So I got curious as to how fast things actually are. Apparently you can use $ openssl speed to see how fast certain operations
are. I am not sure, however, as to how this translates to actual
performance issues when connecting to an SSH server.
As a part of the Diffie-Hellman key exchange, the SSH server computes a
certain hash and then signs it with its private host key. The client then computes the same hash and verifies the server signature. So it's useful to look at how slow both of these operations are. The signing operation is perhaps more important
as servers tend to have much more SSH connections than clients.
The signing/verifying operation will typically involve another hashing operation; it is going to be a part of the host key verification algorithm. E.g. ssh-rsa is going to use sha1
and ecdsa-sha2-nistp521 is going to use sha512. I am not sure if the numbers below include hashing times. In either case, it
seems that for data > 16 bytes sha256 and sha512 perform comparably.
I tested this on three devices:
Thinkpad X220, Intel Core i5-2520M
sign verify sign/s verify/s
rsa 2048 bits 0.001350s 0.000048s 740.8 20913.2
rsa 3072 bits 0.006107s 0.000094s 163.7 10639.3
rsa 4096 bits 0.010134s 0.000158s 98.7 6316.4
rsa 7680 bits 0.089906s 0.000525s 11.1 1903.0
rsa 15360 bits 0.468636s 0.002004s 2.1 499.0
dsa 2048 bits 0.000600s 0.000519s 1667.5 1927.0
256 bits ecdsa (nistp256) 0.0000s 0.0001s 23594.7 7348.1
384 bits ecdsa (nistp384) 0.0016s 0.0011s 620.4 890.8
521 bits ecdsa (nistp521) 0.0005s 0.0009s 1866.4 1080.1
253 bits EdDSA (Ed25519) 0.0001s 0.0002s 15737.2 6078.1
Xiaomi Mi A2, Qualcomm SDM660 Snapdragon 660
sign verify sign/s verify/s
rsa 2048 bits 0.004257s 0.000111s 234.9 9030.1
rsa 3072 bits 0.012975s 0.000243s 77.1 4116.7
rsa 4096 bits 0.029138s 0.000425s 34.3 2353.9
rsa 7680 bits 0.220952s 0.001460s 4.5 684.9
rsa 15360 bits 1.362500s 0.005801s 0.7 172.4
dsa 2048 bits 0.001530s 0.001434s 653.8 697.3
256 bits ecdsa (nistp256) 0.0001s 0.0003s 12472.4 3907.9
384 bits ecdsa (nistp384) 0.0032s 0.0025s 311.4 396.6
521 bits ecdsa (nistp521) 0.0081s 0.0062s 123.1 161.9
253 bits EdDSA (Ed25519) 0.0002s 0.0004s 6284.5 2412.9
Raspberry Pi 3 Model B Rev 1.2, Cortex-A53
sign verify sign/s verify/s
rsa 2048 bits 0.011919s 0.000268s 83.9 3735.0
rsa 3072 bits 0.032787s 0.000550s 30.5 1819.5
rsa 4096 bits 0.069583s 0.000934s 14.4 1070.1
rsa 7680 bits 0.381111s 0.003097s 2.6 322.9
rsa 15360 bits 2.725000s 0.012002s 0.4 83.3
dsa 2048 bits 0.003586s 0.003021s 278.9 331.0
256 bits ecdsa (nistp256) 0.0004s 0.0013s 2249.3 743.5
384 bits ecdsa (nistp384) 0.0181s 0.0127s 55.1 78.5
521 bits ecdsa (nistp521) 0.0421s 0.0287s 23.7 34.8
253 bits EdDSA (Ed25519) 0.0005s 0.0012s 2156.7 800.2
Here are the charts, linear and logarithmic.

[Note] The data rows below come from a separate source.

-- ==== Sys2Proof/Laws/Frames.lean ====
section
/-! SUPPORT. What the operations of the two engines leave alone. -/

namespace Sys2Proof.Machine

/-- A property of the state an operation ends in, with a result or an error. -/
def Res.All {α : Type} (P : State → Prop) : Res α → Prop
  | .ok _ s => P s
  | .err _ s => P s
  | .fault _ => True

theorem Res.All.bind {α β : Type} {P Q : State → Prop} {r : Res α} {f : α → State → Res β} (h : Res.All P r)
    (hf : ∀ a s, P s → Res.All Q (f a s)) (hpq : ∀ s, P s → Q s) : Res.All Q (r.bind f) := by
  cases r with
  | ok a s => exact hf a s h
  | err e s => exact hpq s h
  | fault f => trivial

/-- A relation between states that composes along operations. -/
structure IsFrame (R : State → State → Prop) : Prop where
  refl : ∀ s, R s s
  trans : ∀ s t u, R s t → R t u → R s u

theorem IsFrame.bind {R : State → State → Prop} (F : IsFrame R) {α β : Type} {r : Res α} {f : α → State → Res β} {s : State} (h : Res.All (R s) r)
    (hf : ∀ a t, Res.All (R t) (f a t)) : Res.All (R s) (r.bind f) := by
  refine Res.All.bind h (fun a t ht => ?_) (fun _ => id)
  have := hf a t
  revert this; cases f a t <;> simp only [Res.All] <;> first | exact fun h => F.trans _ _ _ ht h | exact id

theorem Cells.writeRun_append {α : Type} (m : List (Nat × α)) (a : Nat) (xs ys : List α) :
    Cells.writeRun m a (xs ++ ys) = Cells.writeRun (Cells.writeRun m a xs) (a + xs.length) ys := by
  induction xs generalizing m a with
  | nil => rfl
  | cons x xs ih => simp only [List.cons_append, Cells.writeRun, ih, List.length_cons]; congr 1; omega

/-- What every operation of the decoder and the output writer keeps, and what it may write: `OUT` from `OP` on. -/
structure DecFrame (s t : State) : Prop where
  cfg : t.cfg = s.cfg
  grain : t.grain = s.grain
  ctl : t.ctl = s.ctl
  status : t.status = s.status
  err : t.err = s.err
  inLen : t.inLen = s.inLen
  outLen : t.outLen = s.outLen
  outLimit : t.outLimit = s.outLimit
  sizeHint : t.sizeHint = s.sizeHint
  nreg : t.nreg = s.nreg
  anchor : t.anchor = s.anchor
  seq4 : t.seq4 = s.seq4
  hidx : t.hidx = s.hidx
  cand : t.cand = s.cand
  lim : t.lim = s.lim
  inMem : t.inMem = s.inMem
  ht : t.ht = s.ht
  host : t.host = s.host
  hostData : t.hostData = s.hostData
  inEra : t.inEra = s.inEra
  outEra : t.outEra = s.outEra
  ip : s.ip ≤ t.ip
  wr : ∃ vs : List Byte, t.out = Cells.writeRun s.out s.op vs ∧ t.op = s.op + vs.length ∧ (t.op ≤ maxCsize s.cfg ∨ vs = [])

/-- An update of decoder registers that does not move `IP` back. -/
theorem DecFrame.of_update {s t : State} (h : t = { s with ip := t.ip, tok := t.tok, litlen := t.litlen, mlen := t.mlen, off := t.off, lenAcc := t.lenAcc, lenBias := t.lenBias, ret := t.ret }) (hip : s.ip ≤ t.ip) : DecFrame s t := by
  rw [h]; constructor <;> first | rfl | exact hip | exact ⟨[], rfl, rfl, .inr rfl⟩

theorem decFrame_isFrame : IsFrame DecFrame where
  refl s := by constructor <;> first | rfl | exact le_refl _ | exact ⟨[], rfl, rfl, .inr rfl⟩
  trans s t u a b := by
    obtain ⟨xs, x1, x2, x3⟩ := a.wr
    obtain ⟨ys, y1, y2, y3⟩ := b.wr
    constructor
    case ip => exact le_trans a.ip b.ip
    case wr =>
      refine ⟨xs ++ ys, by rw [y1, x1, x2, Cells.writeRun_append], by simp; omega, ?_⟩
      rcases y3 with y3 | rfl
      · left; rw [← a.cfg]; exact y3
      · simp at y2; rw [y2]; simpa using x3
    all_goals first
      | exact b.cfg.trans a.cfg | exact b.grain.trans a.grain | exact b.ctl.trans a.ctl | exact b.status.trans a.status | exact b.err.trans a.err
      | exact b.inLen.trans a.inLen | exact b.outLen.trans a.outLen | exact b.outLimit.trans a.outLimit | exact b.sizeHint.trans a.sizeHint
      | exact b.nreg.trans a.nreg | exact b.anchor.trans a.anchor | exact b.seq4.trans a.seq4 | exact b.hidx.trans a.hidx | exact b.cand.trans a.cand
      | exact b.lim.trans a.lim | exact b.inMem.trans a.inMem | exact b.ht.trans a.ht | exact b.host.trans a.host | exact b.hostData.trans a.hostData
      | exact b.inEra.trans a.inEra | exact b.outEra.trans a.outEra

theorem decFrame_append (v : Byte) (s : State) : Res.All (DecFrame s) (append v s) := by
  rw [append]; split
  · constructor <;> first | rfl | exact le_refl _ | exact ⟨[v], rfl, rfl, .inl (by simp only; omega)⟩
  · trivial

theorem decFrame_appendAll (vs : List Byte) (s : State) : Res.All (DecFrame s) (appendAll vs s) := by
  induction vs generalizing s with
  | nil => exact decFrame_isFrame.refl s
  | cons v vs ih => exact decFrame_isFrame.bind (decFrame_append v s) fun _ t => ih t

theorem decFrame_restIn (s : State) : Res.All (DecFrame s) (restIn s) := by
  rw [restIn]; split; exacts [decFrame_isFrame.refl s, trivial]

theorem decFrame_takeIn (a n : Nat) (s : State) : Res.All (DecFrame s) (takeIn a n s) := by
  rw [takeIn]; split; exacts [decFrame_isFrame.refl s, trivial]

theorem decFrame_readOut (a : Nat) (s : State) : Res.All (DecFrame s) (readOut a s) := by
  rw [readOut]; split; exacts [decFrame_isFrame.refl s, trivial]

theorem decFrame_takeLen (sel bias rm : Nat) (bs : List Byte) (s : State) : Res.All (DecFrame s) (takeLen sel bias rm bs s) := by
  rw [takeLen]; split <;> exact DecFrame.of_update rfl (by simp)

theorem decFrame_takeLitlen (sel : Nat) (bs : List Byte) (s : State) : Res.All (DecFrame s) (takeLitlen sel bs s) :=
  decFrame_isFrame.bind (decFrame_takeLen ..) fun _ _ => DecFrame.of_update rfl (by simp)

theorem decFrame_takeMatchlen (sel : Nat) (bs : List Byte) (s : State) : Res.All (DecFrame s) (takeMatchlen sel bs s) :=
  decFrame_isFrame.bind (decFrame_takeLen ..) fun _ _ => DecFrame.of_update rfl (by simp)

theorem decFrame_takeLits (lits : List Byte) (s : State) : Res.All (DecFrame s) (takeLits lits s) :=
  decFrame_isFrame.bind (decFrame_appendAll ..) fun _ _ => DecFrame.of_update rfl (by simp)

theorem decFrame_takeOffset (off : Half) (s : State) : Res.All (DecFrame s) (takeOffset off s) := by
  simp only [takeOffset]; split <;> exact DecFrame.of_update rfl (by simp)

theorem decFrame_fetchToken (s : State) : Res.All (DecFrame s) (fetchTokenOp s) :=
  decFrame_isFrame.bind (decFrame_restIn s) fun bs t => by
    cases bs
    · exact decFrame_isFrame.refl t
    · exact DecFrame.of_update rfl (by simp [takeToken])

theorem decFrame_readLitlen (s : State) : Res.All (DecFrame s) (readLitlenOp s) := decFrame_isFrame.bind (decFrame_restIn s) fun _ _ => decFrame_takeLitlen ..

theorem decFrame_readMatchlen (s : State) : Res.All (DecFrame s) (readMatchlenOp s) := decFrame_isFrame.bind (decFrame_restIn s) fun _ _ => decFrame_takeMatchlen ..

theorem decFrame_readOffset (s : State) : Res.All (DecFrame s) (readOffsetOp s) := decFrame_isFrame.bind (decFrame_restIn s) fun bs t => by
  match bs with
  | [] => exact decFrame_isFrame.refl t
  | [_] => exact decFrame_isFrame.refl t
  | _ :: _ :: _ => exact decFrame_takeOffset ..

theorem decFrame_copyLiterals (s : State) : Res.All (DecFrame s) (copyLiteralsOp s) := decFrame_isFrame.bind (decFrame_restIn s) fun bs t => by
  split
  · exact decFrame_isFrame.refl t
  · exact decFrame_isFrame.bind (decFrame_takeLits ..) fun _ u => decFrame_isFrame.refl u

theorem decFrame_copyFrom (n src : Nat) (s : State) : Res.All (DecFrame s) (copyFrom n src s) := by
  induction n generalizing src s with
  | zero => exact decFrame_isFrame.refl s
  | succ n ih => exact decFrame_isFrame.bind (decFrame_readOut ..) fun _ t => decFrame_isFrame.bind (decFrame_append ..) fun _ u => ih ..

theorem decFrame_copyMatch (s : State) : Res.All (DecFrame s) (copyMatchOp s) := by
  rw [copyMatchOp]; split; exacts [trivial, decFrame_copyFrom ..]

theorem decFrame_parseSequence (s : State) : Res.All (DecFrame s) (parseSequenceOp s) :=
  decFrame_isFrame.bind (decFrame_fetchToken s) fun _ t => decFrame_isFrame.bind (decFrame_readLitlen t) fun _ t => decFrame_isFrame.bind (decFrame_copyLiterals t) fun _ t => by
    split
    · exact decFrame_isFrame.refl t
    · exact decFrame_isFrame.bind (decFrame_readOffset t) fun _ t => decFrame_isFrame.bind (decFrame_readMatchlen t) fun _ t => decFrame_isFrame.bind (decFrame_copyMatch t) fun _ t => decFrame_isFrame.refl t

theorem decFrame_runSeq (lits off mlen) (s : State) : Res.All (DecFrame s) (runSeq lits off mlen s) :=
  decFrame_isFrame.bind (decFrame_isFrame.bind (r := .ok () (takeToken _ s)) (f := fun _ s => takeLitlen _ _ s) (DecFrame.of_update rfl (by simp [takeToken])) fun _ t => decFrame_takeLitlen ..) fun _ t =>
    decFrame_isFrame.bind (decFrame_takeLits ..) fun _ t => decFrame_isFrame.bind (decFrame_takeOffset ..) fun _ t => decFrame_isFrame.bind (decFrame_takeMatchlen ..) fun _ t => decFrame_isFrame.bind (decFrame_copyMatch t) fun _ t => decFrame_isFrame.refl t

theorem decFrame_runLast (x lits) (s : State) : Res.All (DecFrame s) (runLast x lits s) :=
  decFrame_isFrame.bind (decFrame_isFrame.bind (r := .ok () (takeToken _ s)) (f := fun _ s => takeLitlen _ _ s) (DecFrame.of_update rfl (by simp [takeToken])) fun _ t => decFrame_takeLitlen ..) fun _ t =>
    decFrame_isFrame.bind (decFrame_takeLits ..) fun _ t => decFrame_isFrame.refl t

theorem decFrame_lenext (v : Byte) (s : State) : Res.All (DecFrame s) (lenextOp v s) := by
  simp only [lenextOp]; split <;> exact DecFrame.of_update rfl (by simp)

/-- What every operation of the match finder and the token encoder keeps, and what it may write: `OUT` from `OP` on. -/
structure CompFrame (s t : State) : Prop where
  cfg : t.cfg = s.cfg
  inLen : t.inLen = s.inLen
  outLimit : t.outLimit = s.outLimit
  sizeHint : t.sizeHint = s.sizeHint
  tok : t.tok = s.tok
  litlen : t.litlen = s.litlen
  lim : t.lim = s.lim
  lenAcc : t.lenAcc = s.lenAcc
  lenBias : t.lenBias = s.lenBias
  inMem : t.inMem = s.inMem
  hostData : t.hostData = s.hostData
  inEra : t.inEra = s.inEra
  ip : s.ip ≤ t.ip
  wr : ∃ vs : List Byte, t.out = Cells.writeRun s.out s.op vs ∧ t.op = s.op + vs.length

/-- An update of compressor registers that does not move `IP` back. -/
theorem CompFrame.of_update {s t : State} (h : t = { s with ctl := t.ctl, status := t.status, err := t.err, outLen := t.outLen, ret := t.ret, ip := t.ip, anchor := t.anchor, seq4 := t.seq4, hidx := t.hidx, cand := t.cand, ht := t.ht, mlen := t.mlen, off := t.off }) (hip : s.ip ≤ t.ip) : CompFrame s t := by
  rw [h]; constructor <;> first | rfl | exact hip | exact ⟨[], rfl, rfl⟩

theorem compFrame_isFrame : IsFrame CompFrame where
  refl s := CompFrame.of_update rfl (le_refl _)
  trans s t u a b := by
    obtain ⟨xs, x1, x2⟩ := a.wr
    obtain ⟨ys, y1, y2⟩ := b.wr
    constructor
    case ip => exact le_trans a.ip b.ip
    case wr => exact ⟨xs ++ ys, by rw [y1, x1, x2, Cells.writeRun_append], by simp; omega⟩
    all_goals first
      | exact b.cfg.trans a.cfg | exact b.inLen.trans a.inLen | exact b.outLimit.trans a.outLimit | exact b.sizeHint.trans a.sizeHint
      | exact b.tok.trans a.tok | exact b.litlen.trans a.litlen | exact b.lim.trans a.lim | exact b.lenAcc.trans a.lenAcc | exact b.lenBias.trans a.lenBias
      | exact b.inMem.trans a.inMem | exact b.hostData.trans a.hostData | exact b.inEra.trans a.inEra

theorem compFrame_append (v : Byte) (s : State) : Res.All (CompFrame s) (append v s) := by
  rw [append]; split
  · constructor <;> first | rfl | exact le_refl _ | exact ⟨[v], rfl, rfl⟩
  · trivial

theorem compFrame_appendAll (vs : List Byte) (s : State) : Res.All (CompFrame s) (appendAll vs s) := by
  induction vs generalizing s with
  | nil => exact compFrame_isFrame.refl s
  | cons v vs ih => exact compFrame_isFrame.bind (compFrame_append v s) fun _ t => ih t

theorem compFrame_takeIn (a n : Nat) (s : State) : Res.All (CompFrame s) (takeIn a n s) := by
  rw [takeIn]; split; exacts [compFrame_isFrame.refl s, trivial]

theorem compFrame_readIn (a : Nat) (s : State) : Res.All (CompFrame s) (readIn a s) := by
  rw [readIn]; split; exacts [compFrame_isFrame.refl s, trivial]

theorem compFrame_htLookupInsert (h pos : Nat) (s : State) : Res.All (CompFrame s) (htLookupInsertOp h pos s) := by
  rw [htLookupInsertOp]; split; exacts [CompFrame.of_update rfl (le_refl _), trivial]

theorem compFrame_matchVerify (c p : Nat) (s : State) : Res.All (CompFrame s) (matchVerifyOp c p s) := by
  rw [matchVerifyOp]; split
  · exact compFrame_isFrame.refl s
  · exact compFrame_isFrame.bind (compFrame_takeIn ..) fun _ t => compFrame_isFrame.bind (compFrame_takeIn ..) fun _ u => compFrame_isFrame.refl u

theorem compFrame_extendLoop (c p fuel m : Nat) (s : State) : Res.All (CompFrame s) (extendLoop c p fuel m s) := by
  induction fuel generalizing m s with
  | zero => exact compFrame_isFrame.refl s
  | succ f ih =>
    unfold extendLoop; split
    · exact compFrame_isFrame.bind (compFrame_readIn ..) fun _ t => compFrame_isFrame.bind (compFrame_readIn ..) fun _ u => by
        split; exacts [ih _ _, compFrame_isFrame.refl u]
    · exact compFrame_isFrame.refl s

theorem compFrame_tryCandidates (cs : List Nat) (best : Nat) (s : State) : Res.All (CompFrame s) (tryCandidates cs best s) := by
  induction cs generalizing best s with
  | nil => exact compFrame_isFrame.refl s
  | cons c cs ih =>
    rw [tryCandidates]
    exact compFrame_isFrame.bind (compFrame_matchVerify ..) fun _ t => by
      split
      · exact compFrame_isFrame.bind (compFrame_extendLoop ..) fun m u => by
          split
          · exact compFrame_isFrame.bind (r := .ok () _) (f := fun _ s => tryCandidates cs m s) (CompFrame.of_update rfl (le_refl _))
              fun _ v => ih _ v
          · exact ih _ u
      · exact ih _ t

theorem compFrame_findMatch (hash) (s : State) : Res.All (CompFrame s) (findMatchWith hash s) :=
  compFrame_isFrame.bind (compFrame_takeIn ..) fun _ _ => compFrame_isFrame.bind (compFrame_isFrame.bind (r := .ok () _) (f := fun _ s => htLookupInsertOp _ _ s) (CompFrame.of_update rfl (le_refl _)) fun _ _ => compFrame_htLookupInsert ..) fun c _ =>
    compFrame_isFrame.bind (r := .ok () _) (f := fun _ s => tryCandidates c 0 s) (CompFrame.of_update rfl (le_refl _)) fun _ _ => compFrame_tryCandidates ..

theorem compFrame_backLoop (off fuel b : Nat) (s : State) : Res.All (CompFrame s) (backLoop off fuel b s) := by
  induction fuel generalizing b s with
  | zero => exact compFrame_isFrame.refl s
  | succ f ih =>
    rw [backLoop]; split
    · exact compFrame_isFrame.bind (compFrame_readIn ..) fun _ t => compFrame_isFrame.bind (compFrame_readIn ..) fun _ u => by
        split; exacts [ih _ _, compFrame_isFrame.refl u]
    · exact compFrame_isFrame.refl s

theorem compFrame_matchStart (s : State) : Res.All (CompFrame s) (matchStart s) := by
  rw [matchStart]; split; exacts [compFrame_backLoop .., compFrame_isFrame.refl s]

theorem compFrame_insertFrom (n p : Nat) (s : State) : Res.All (CompFrame s) (insertFrom n p s) := by
  induction n generalizing p s with
  | zero => exact compFrame_isFrame.refl s
  | succ n ih =>
    rw [insertFrom]; split
    · exact compFrame_isFrame.bind (compFrame_takeIn ..) fun _ t =>
        compFrame_isFrame.bind (compFrame_htLookupInsert ..) fun _ u => ih _ u
    · exact compFrame_isFrame.refl s

theorem compFrame_insertInside (s : State) : Res.All (CompFrame s) (insertInside s) := by
  rw [insertInside]; split
  · split <;> exact compFrame_insertFrom ..
  · exact compFrame_isFrame.refl s

theorem compFrame_emitSeq (a b off mlen) (s : State) : Res.All (CompFrame s) (emitSeqOp a b off mlen s) :=
  compFrame_isFrame.bind (compFrame_append ..) fun _ _ => compFrame_isFrame.bind (compFrame_appendAll ..) fun _ _ => compFrame_isFrame.bind (compFrame_takeIn ..) fun _ _ => compFrame_isFrame.bind (compFrame_appendAll ..) fun _ _ => compFrame_isFrame.bind (compFrame_appendAll ..) fun _ _ => compFrame_appendAll ..

theorem compFrame_emitLast (a) (s : State) : Res.All (CompFrame s) (emitLastOp a s) :=
  compFrame_isFrame.bind (compFrame_append ..) fun _ _ => compFrame_isFrame.bind (compFrame_appendAll ..) fun _ _ => compFrame_isFrame.bind (compFrame_takeIn ..) fun _ _ => compFrame_appendAll ..

end Sys2Proof.Machine
end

Y axis is sign/s (solid, circles) and verify/s (dotted, triangles).
Blue is the X220, Orange is Xiaomi, and Red is Raspberry Pi.

My take away here is that ECDSA nistp256 is much faster at signing than other ECDSA keys. On Raspberry pi, using nistp384 and 521
leads to a maximum of 55.1 or 23.7 signing operations per second—these look like bad defaults to me.
Ed25519 is somewhat slower than ECDSA, especially at signing, but not
by much.
Also, surprisingly, nistp521 performs better than nistp384 on Intel CPU.